Could the secrets of spider venom help design new drugs?
Animal venom has long been used in medicine. While the industry used to focus on snake venom, spiders are now under intense examination.
The two types work in very different ways; snake venom targets the cardiovascular system, while spider venom aims for the nervous system.
Scientists already know that arachnid venom causes a breakdown in the function of ion channels. These channels must be able to open and close at specific times in order to control muscles and other critical bodily processes.
When spider venom enters a body, it disrupts the usual ion channel flow, resulting in paralysis and sometimes death. Focusing on the relationship between these channels and venom could be the ticket to a revolutionary new treatment.

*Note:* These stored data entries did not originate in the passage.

/-! ### The shared operations -/

/-- `InRead(n)` answers the same bytes on the same input stream, and changes the stream alone (R68). -/
theorem inRead_congr (n : Nat) {s s' : State} (h : s'.inp = s.inp) :
    inRead n s' = (inRead n s).map fun p => (p.1, s'.setIn p.2.inp) := by
  by_cases hn : n ≤ s.inp.bytes.length
  · rw [inRead_of_enough n s hn, inRead_of_enough n s' (h ▸ hn), h]
    rfl
  · cases he : s.inp.ending with
    | eos =>
      rw [inRead_of_ended n s (Nat.not_le.1 hn) he, inRead_of_ended n s' (h ▸ Nat.not_le.1 hn) (h ▸ he), h]
      rfl
    | never =>
      rw [(inRead_eq_none_iff n s).2 ⟨Nat.not_le.1 hn, he⟩,
        (inRead_eq_none_iff n s').2 ⟨h ▸ Nat.not_le.1 hn, h ▸ he⟩]
      rfl

theorem inRead_eq_setIn {n : Nat} {s t : State} {r : List Byte} (h : inRead n s = some (r, t)) :
    t = s.setIn t.inp := by
  rcases inRead_cases h with ⟨_, -, -, rfl⟩ | ⟨-, -, -, rfl⟩ <;> rfl

namespace Simulation

variable {R : State → State → Prop} {B : List Byte → List Byte → Prop} {s s' : State}

/-- `InRead(n)` waits for ever on both sides, or reads the same bytes on both. -/
theorem inRead_cases (sim : Simulation R B) (h : R s s') (n : Nat) :
    (inRead n s = none ∧ inRead n s' = none) ∨
      ∃ r t t', inRead n s = some (r, t) ∧ inRead n s' = some (r, t') ∧ R t t' := by
  have hcongr := inRead_congr n (sim.control h).inp
  cases e : inRead n s with
  | none => exact .inl ⟨rfl, by simp [hcongr, e]⟩
  | some p =>
    refine .inr ⟨p.1, p.2, s'.setIn p.2.inp, rfl, by simp [hcongr, e], ?_⟩
    rw [inRead_eq_setIn e]
    exact sim.update (.setIn _) h

/-- The sink stalls on both sides, or takes the unit on both (R70). -/
theorem outAppend_cases (sim : Simulation R B) (h : R s s') {u u' : List Byte} (hu : B u u') :
    (outAppend u s = none ∧ outAppend u' s' = none) ∨
      ∃ t t', outAppend u s = some t ∧ outAppend u' s' = some t' ∧ R t t' := by
  have hlen := sim.bytes_length hu
  have hacc := (sim.control h).accepts
  cases e : outAppend u s with
  | none =>
    obtain ⟨k, hk, hlt⟩ := (outAppend_eq_none_iff u s).1 e
    exact .inl ⟨rfl, (outAppend_eq_none_iff u' s').2 ⟨k, hacc ▸ hk, hlen ▸ hlt⟩⟩
  | some t =>
    cases e' : outAppend u' s' with
    | none =>
      obtain ⟨k, hk, hlt⟩ := (outAppend_eq_none_iff u' s').1 e'
      rw [(outAppend_eq_none_iff u s).2 ⟨k, hacc ▸ hk, hlen ▸ hlt⟩] at e
      cases e
    | some t' =>
      refine .inr ⟨t, t', rfl, rfl, ?_⟩
      rcases Machine.outAppend_cases e with ⟨rfl, rfl⟩ | ⟨hne, acc, rfl, ha, -⟩ <;>
        rcases Machine.outAppend_cases e' with ⟨rfl, rfl⟩ | ⟨hne', acc', rfl, ha', -⟩
      · exact h
      · exact absurd (List.eq_nil_of_length_eq_zero hlen) hne'
      · exact absurd (List.eq_nil_of_length_eq_zero hlen.symm) hne
      · have hsame : acc' = acc := by rw [ha', ha, hacc, hlen]
        rw [hsame]
        exact sim.addUnit acc h hu

theorem writeAtCursor (sim : Simulation R B) (h : R s s') {bs bs' : List Byte} (hb : B bs bs') :
    R (writeAtCursor bs s) (writeAtCursor bs' s') := by
  have hlen := sim.bytes_length hb
  have hc := sim.control h
  by_cases ho : s.cfg.obufCap < s.wcur + bs.length
  · rw [writeAtCursor_overflow bs s ho, writeAtCursor_overflow bs' s' (by rw [hc.cfg, hc.wcur, hlen]; exact ho)]
    exact sim.finish _ h
  · have hf := Nat.not_lt.1 ho
    rw [writeAtCursor_fits bs s hf, writeAtCursor_fits bs' s' (by rw [hc.cfg, hc.wcur, hlen]; exact hf), hc.wcur, hlen]
    exact sim.finish _ (sim.update (.setCursor _) (sim.storeObuf _ h hb))

theorem appendUnit (sim : Simulation R B) (h : R s s') (n : Nat) :
    SameOutcome R (appendUnit n s) (appendUnit n s') := by
  unfold Machine.appendUnit
  rcases sim.outAppend_cases h (sim.readBytes .obuf 0 n h) with ⟨e, e'⟩ | ⟨t, t', e, e', ht⟩
  · rw [e, e']
    exact .fault _
  · rw [e, e']
    exact .next (sim.finish _ (sim.update (.committed n) ht))

theorem buildUnit (sim : Simulation R B) (h : R s s') (c p : Nat) : R (buildUnit c p s) (buildUnit c p s') :=
  sim.storeObuf _
    (sim.storeObuf _ (sim.storeObuf _ (sim.update (.setHeader _) h) (sim.bytes_refl _)) (sim.readBytes .cfgbuf 0 c h))
    (sim.readBytes .paybuf 0 p h)

theorem receivePacket (sim : Simulation R B) (h : R s s') : SameOutcome R (receivePacket s) (receivePacket s') := by
  have hc := sim.control h
  unfold Machine.receivePacket
  rw [hc.psz]
  rcases sim.inRead_cases h s.psz.toNat with ⟨e, e'⟩ | ⟨r, t, t', e, e', ht⟩
  · rw [e, e']
    exact .fault _
  · rw [e, e']
    exact .ite Iff.rfl (.next (sim.finish _ (sim.storePacket r ht)))
      (.next (sim.finish _ (sim.update .deliver (sim.storePacket r ht))))

theorem receiveRecord (sim : Simulation R B) (h : R s s') (b0 b1 : Byte) :
    SameOutcome R (receiveRecord b0 b1 s) (receiveRecord b0 b1 s') :=
  sim.receivePacket (sim.update (.takeByte1 b1) (sim.update (.takeByte0 b0) h))

theorem parseRecord (sim : Simulation R B) (h : R s s') : SameOutcome R (parseRecord s) (parseRecord s') := by
  unfold Machine.parseRecord
  rcases sim.inRead_cases (sim.update .startParse h) 2 with ⟨e, e'⟩ | ⟨r, t, t', e, e', ht⟩
  · rw [e, e']
    exact .fault _
  · rw [e, e']
    match r with
    | [] => exact .next (sim.finish _ ht)
    | [v] => exact .next (sim.finish _ (sim.update (.takeByte0 v) ht))
    | v0 :: v1 :: _ => exact sim.receiveRecord ht v0 v1

theorem execParse (sim : Simulation R B) (h : R s s') : SameOutcome R (execParse s) (execParse s') := by
  unfold Machine.execParse
  rw [(sim.control h).ph]
  cases s.ph with
  | done | error => exact .next (sim.finish _ h)
  | hdr0 | hdr1 | body => exact sim.parseRecord h

theorem execRecordHeader (sim : Simulation R B) (h : R s s') (c p : Nat) :
    SameOutcome R (execRecordHeader c p s) (execRecordHeader c p s') := by
  unfold Machine.execRecordHeader
  rw [(sim.control h).ph]
  cases s.ph with
  | done | error => exact .next (sim.finish _ h)
  | hdr0 | hdr1 | body => exact sim.receiveRecord (sim.update .startParse h) _ _

theorem execWrn (sim : Simulation R B) (h : R s s') (sel n : Nat) :
    SameOutcome R (execWrn sel n s) (execWrn sel n s') := by
  unfold Machine.execWrn
  rw [(sim.control h).cfg]
  cases sourceOf sel with
  | none => exact .next (sim.finish _ h)
  | some src =>
    exact .ite Iff.rfl (.next (sim.finish _ h)) (.next (sim.writeAtCursor h (sim.readBytes src.buf 0 n h)))

theorem execSer (sim : Simulation R B) (h : R s s') (c p : Nat) :
    SameOutcome R (execSer c p s) (execSer c p s') := by
  unfold Machine.execSer
  rw [(sim.control h).cfg]
  exact .ite Iff.rfl
    (.ite Iff.rfl (.next (sim.finish _ h)) (sim.appendUnit (sim.buildUnit h c p) _)) (.next (sim.finish _ h))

Research into spider venom has been ongoing for the past few decades, but much of it has revolved around the effects of neurotoxins. This has contributed to the development of successful insecticides, but drug-related uses are still being investigated.

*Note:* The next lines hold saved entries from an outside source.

-- ==== Sys2Proof/Syntax.lean ====
section
/-! DEFINITION. The instructions as syntax: one constructor per row of spec/opcode_table.json, each with
the operands its rule names (spec/30_encoding.md R122 to R132). Bits the decoder ignores (R135) are
no part of the syntax. -/

namespace Sys2Proof

/-- A general register R0..R3 (R31). -/
inductive Reg where
  | r0 | r1 | r2 | r3
deriving DecidableEq, Repr

/-- An index register X1..X3; there is no X0 (R33). -/
inductive XReg where
  | x1 | x2 | x3
deriving DecidableEq, Repr

/-- The 2-bit IX field: 0 selects no register (R123, R33). -/
inductive IxSel where
  | off | x1 | x2 | x3
deriving DecidableEq, Repr

/-- The operand of the Memory format: index selector, indirect flag, 5-bit address (R123). -/
structure MemOperand where
  ix       : IxSel
  indirect : Bool
  address  : BitVec 5
deriving DecidableEq, Repr

/-- The LR bit: 1 left, 0 right (R127). -/
inductive ShiftDir where
  | left | right
deriving DecidableEq, Repr

/-- The AL bit: 1 arithmetic, 0 logical (R127). -/
inductive ShiftKind where
  | arithmetic | logical
deriving DecidableEq, Repr

/-- The thirty instructions of the opcode map (R133). -/
inductive Instr where
  /-- HLT, 00 (R370) -/
  | hlt
  /-- LDR, 01 (R200) -/
  | ldr (r : Reg) (m : MemOperand)
  /-- STR, 02 (R201) -/
  | str (r : Reg) (m : MemOperand)
  /-- LDA, 03 (R202) -/
  | lda (r : Reg) (m : MemOperand)
  /-- AMR, 04 (R220) -/
  | amr (r : Reg) (m : MemOperand)
  /-- SMR, 05 (R221) -/
  | smr (r : Reg) (m : MemOperand)
  /-- AIR, 06 (R222) -/
  | air (r : Reg) (imm : BitVec 5)
  /-- SIR, 07 (R223) -/
  | sir (r : Reg) (imm : BitVec 5)
  /-- JZ, 10 (R240) -/
  | jz (r : Reg) (m : MemOperand)
  /-- JNE, 11 (R241) -/
  | jne (r : Reg) (m : MemOperand)
  /-- JCC, 12 (R242): b is a CC bit number, not a register -/
  | jcc (b : BitVec 2) (m : MemOperand)
  /-- JMA, 13 (R243): the R field is ignored -/
  | jma (m : MemOperand)
  /-- JSR, 14 (R244): the R field is ignored -/
  | jsr (m : MemOperand)
  /-- RFS, 15 (R245, R131): only ADDR is used -/
  | rfs (imm : BitVec 5)
  /-- SOB, 16 (R246) -/
  | sob (r : Reg) (m : MemOperand)
  /-- JGE, 17 (R247) -/
  | jge (r : Reg) (m : MemOperand)
  /-- MLT, 20 (R270) -/
  | mlt (rx ry : Reg)
  /-- DVD, 21 (R271) -/
  | dvd (rx ry : Reg)
  /-- TRR, 22 (R272) -/
  | trr (rx ry : Reg)
  /-- AND, 23 (R273) -/
  | andr (rx ry : Reg)
  /-- ORR, 24 (R274) -/
  | orr (rx ry : Reg)
  /-- NOT, 25 (R275): the Ry field is ignored -/
  | notr (rx : Reg)
  /-- TRAP, 30 (R371) -/
  | trap (code : BitVec 4)
  /-- SRC, 31 (R300) -/
  | src (r : Reg) (count : BitVec 4) (dir : ShiftDir) (kind : ShiftKind)
  /-- RRC, 32 (R301): the AL bit is ignored -/
  | rrc (r : Reg) (count : BitVec 4) (dir : ShiftDir)
  /-- LDX, 41 (R320): x names the register loaded -/
  | ldx (x : IxSel) (indirect : Bool) (address : BitVec 5)
  /-- STX, 42 (R321): x names the register stored -/
  | stx (x : IxSel) (indirect : Bool) (address : BitVec 5)
  /-- IN, 61 (R342) -/
  | inp (r : Reg) (dev : DevNum)
  /-- OUT, 62 (R343) -/
  | out (r : Reg) (dev : DevNum)
  /-- CHK, 63 (R344) -/
  | chk (r : Reg) (dev : DevNum)
deriving DecidableEq, Repr

end Sys2Proof
end

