-- ==== Sys2Proof/WellFormed.lean ====
section
/-! DEFINITION. The field values a listed opcode may hold (spec/30_encoding.md R136): MLT and DVD need
Rx = 0 or 2, LDX and STX need IX = 1..3; "No other field value of a listed opcode is illegal." -/

namespace Sys2Proof

/-- Has the instruction only legal field values (R136)? An instruction that fails this raises Fault(4). -/
def Instr.wellFormed : Instr → Bool
  | .hlt => true
  | .ldr _ _ => true
  | .str _ _ => true
  | .lda _ _ => true
  | .amr _ _ => true
  | .smr _ _ => true
  | .air _ _ => true
  | .sir _ _ => true
  | .jz _ _ => true
  | .jne _ _ => true
  | .jcc _ _ => true
  | .jma _ => true
  | .jsr _ => true
  | .rfs _ => true
  | .sob _ _ => true
  | .jge _ _ => true
  | .mlt rx _ => rx == .r0 || rx == .r2
  | .dvd rx _ => rx == .r0 || rx == .r2
  | .trr _ _ => true
  | .andr _ _ => true
  | .orr _ _ => true
  | .notr _ => true
  | .trap _ => true
  | .src _ _ _ _ => true
  | .rrc _ _ _ => true
  | .ldx x _ _ => x != .off
  | .stx x _ _ => x != .off
  | .inp _ _ => true
  | .out _ _ => true
  | .chk _ _ => true

end Sys2Proof
end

Using spider venom to treat diseases of the human nervous system requires a deeper understanding of the venom’s components. A new study from the University of Bern’s Institute of Ecology and Evolution (IEE), in Switzerland, combines years of such research to prove just how complex the venom really is.
The venom of Cupiennius salei — more commonly known as the tiger wandering spider — is the study’s prime focus. It is a relatively large spider with a leg span of around 10 centimeters and is usually found in Central America. When it catches prey, it does so by ambushing and releasing venom, rather than spinning a web.